-- ==== Sys2Proof/Laws/Port.lean ====
section
/-! SUPPORT. What every operation does at its two waits for the host, in every state: the backing-store events it
issues, the answers it uses up, what they make of the image, how many there are, and where it is cut short. `exec_port`
says it of every instruction that answers a next state, `exec_ends` of every instruction. -/

namespace Sys2Proof.Machine

open Sys2Proof

variable {s t u : State}

theorem replay_append (n : Nat) (es fs : List BsEvent) (answers : List BsAnswer) (m : Memory) :
    replay n (es ++ fs) answers m = replay n fs (answers.drop es.length) (replay n es answers m) := by
  induction es generalizing answers m with
  | nil => rfl
  | cons e es ih => cases e <;> simp [replay, ih, List.drop_tail]

/-- The parameters, the image, both ports and the unsettled lines are those of `s`. -/
structure Still (s t : State) : Prop where
  cfg       : t.cfg = s.cfg
  bsLog     : t.bsLog = s.bsLog
  answers   : t.bsAnswers = s.bsAnswers
  bs        : t.bs = s.bs
  console   : t.conAnswers = s.conAnswers
  unsettled : t.unsettled = s.unsettled
  draws     : t.draws = s.draws

theorem Still.raise (s : State) (k : FaultKind) (info : Word) : Still s (s.raise k info) := by
  constructor <;> cases k <;> rfl

/-- From `s` to `t` exactly the events `es` took place, each using up one answer; some console draws were used up; no
line was unsettled and no draw of the unsettled lines used up. -/
structure Ported (s t : State) (es : List BsEvent) : Prop where
  cfg       : t.cfg = s.cfg
  bsLog     : t.bsLog = s.bsLog ++ es
  answers   : t.bsAnswers = s.bsAnswers.drop es.length
  image     : t.bs = replay s.cfg.lineSize es s.bsAnswers s.bs
  ok        : ∀ (k : Nat) (e : BsEvent), es[k]? = some e → e.ok = (s.bsAnswers.getD k BsAnswer.good).ok
  console   : t.conAnswers <:+ s.conAnswers
  unsettled : t.unsettled = s.unsettled
  draws     : t.draws = s.draws

/-- None of the next `n` answers cuts a transaction short. -/
def State.noCut (s : State) (n : Nat) : Prop := ∀ j < n, (s.bsAnswers.getD j BsAnswer.good).cut = none

theorem Still.ported (h : Still s t) : Ported s t [] :=
  ⟨h.cfg, by simp [h.bsLog], h.answers, h.bs, by simp, h.console ▸ List.suffix_refl _, h.unsettled, h.draws⟩

theorem Ported.left {es : List BsEvent} (h' : Ported t u es) (h : Still s t) : Ported s u es :=
  ⟨by rw [h'.cfg, h.cfg], by rw [h'.bsLog, h.bsLog], by rw [h'.answers, h.answers], by
    rw [h'.image, h.cfg, h.answers, h.bs], by rw [← h.answers]; exact h'.ok, h.console ▸ h'.console, by
    rw [h'.unsettled, h.unsettled], by rw [h'.draws, h.draws]⟩

theorem Ported.right {es : List BsEvent} (h : Ported s t es) (h' : Still t u) : Ported s u es :=
  ⟨by rw [h'.cfg, h.cfg], by rw [h'.bsLog, h.bsLog], by rw [h'.answers, h.answers], by rw [h'.bs, h.image], h.ok, by
    rw [h'.console]; exact h.console, by rw [h'.unsettled, h.unsettled], by rw [h'.draws, h.draws]⟩

theorem getD_drop_answers (s : State) (n k : Nat) :
    (s.bsAnswers.drop n).getD k BsAnswer.good = s.bsAnswers.getD (n + k) BsAnswer.good := by
  simp [List.getD_eq_getElem?_getD]

theorem Ported.trans {es fs : List BsEvent} (h : Ported s t es) (h' : Ported t u fs) : Ported s u (es ++ fs) where
  cfg     := h'.cfg.trans h.cfg
  bsLog   := by rw [h'.bsLog, h.bsLog, List.append_assoc]
  answers := by rw [h'.answers, h.answers, List.drop_drop, List.length_append]
  image   := by rw [h'.image, h.image, h.cfg, h.answers, replay_append]
  ok k e hk := by
    by_cases hlt : k < es.length
    · exact h.ok k e (by rwa [List.getElem?_append_left hlt] at hk)
    · rw [List.getElem?_append_right (by omega)] at hk
      rw [h'.ok _ e hk, h.answers, getD_drop_answers]
      congr 2
      omega
  console   := h'.console.trans h.console
  unsettled := by rw [h'.unsettled, h.unsettled]
  draws     := by rw [h'.draws, h.draws]

theorem State.noCut.append {m n : Nat} (h : s.noCut m) (ha : t.bsAnswers = s.bsAnswers.drop m) (h' : t.noCut n) :
    s.noCut (m + n) := by
  intro j hj
  by_cases hlt : j < m
  · exact h j hlt
  · have := h' (j - m) (by omega)
    rw [ha, getD_drop_answers] at this
    rwa [show m + (j - m) = j by omega] at this

/-- At most `n` events took place and no cut among them. -/
def GoesOn (n : Nat) (s t : State) : Prop := ∃ es, es.length ≤ n ∧ Ported s t es ∧ s.noCut es.length

/-- A transaction with `n` events was cut short by `c`: at the last of them, or, after them, at an output byte. The
name of the wait is that of the port. -/
inductive CutBy (s : State) (n : Nat) (c : Cut) : Fault → Prop
  | store {k : Nat} (hn : n = k + 1) (hk : s.noCut k) (hc : (s.bsAnswers.getD k BsAnswer.good).cut = some c) :
      CutBy s n c .backingStoreNeverAnswers
  | console (hn : s.noCut n) (hc : some c ∈ s.conAnswers) : CutBy s n c .consoleNeverAccepts

/-- At most `n` events took place; where the stop is a cut, it comes with the last of them or at an output byte. -/
def Halts (n : Nat) (s : State) (w : Stop) (t : State) : Prop :=
  ∃ es, es.length ≤ n ∧ Ported s t es ∧
    match w with
    | .fault _ _ => s.noCut es.length
    | .powerOn ok => ∃ f, CutBy s es.length (.powerOn ok) f
    | .stuck f => CutBy s es.length .never f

=-=-=

▶ **What the exercise asks**
The lines above starting at the one that contains "namespace Sys2Proof.Machine" and ending at the one that contains "theorem replay_append (n" must be transcribed exactly, and no other lines may appear.

▶ **Written answer**
namespace Sys2Proof.Machine

open Sys2Proof

variable {s t u : State}

theorem replay_append (n : Nat) (es fs : List BsEvent) (answers : List BsAnswer) (m : Memory) :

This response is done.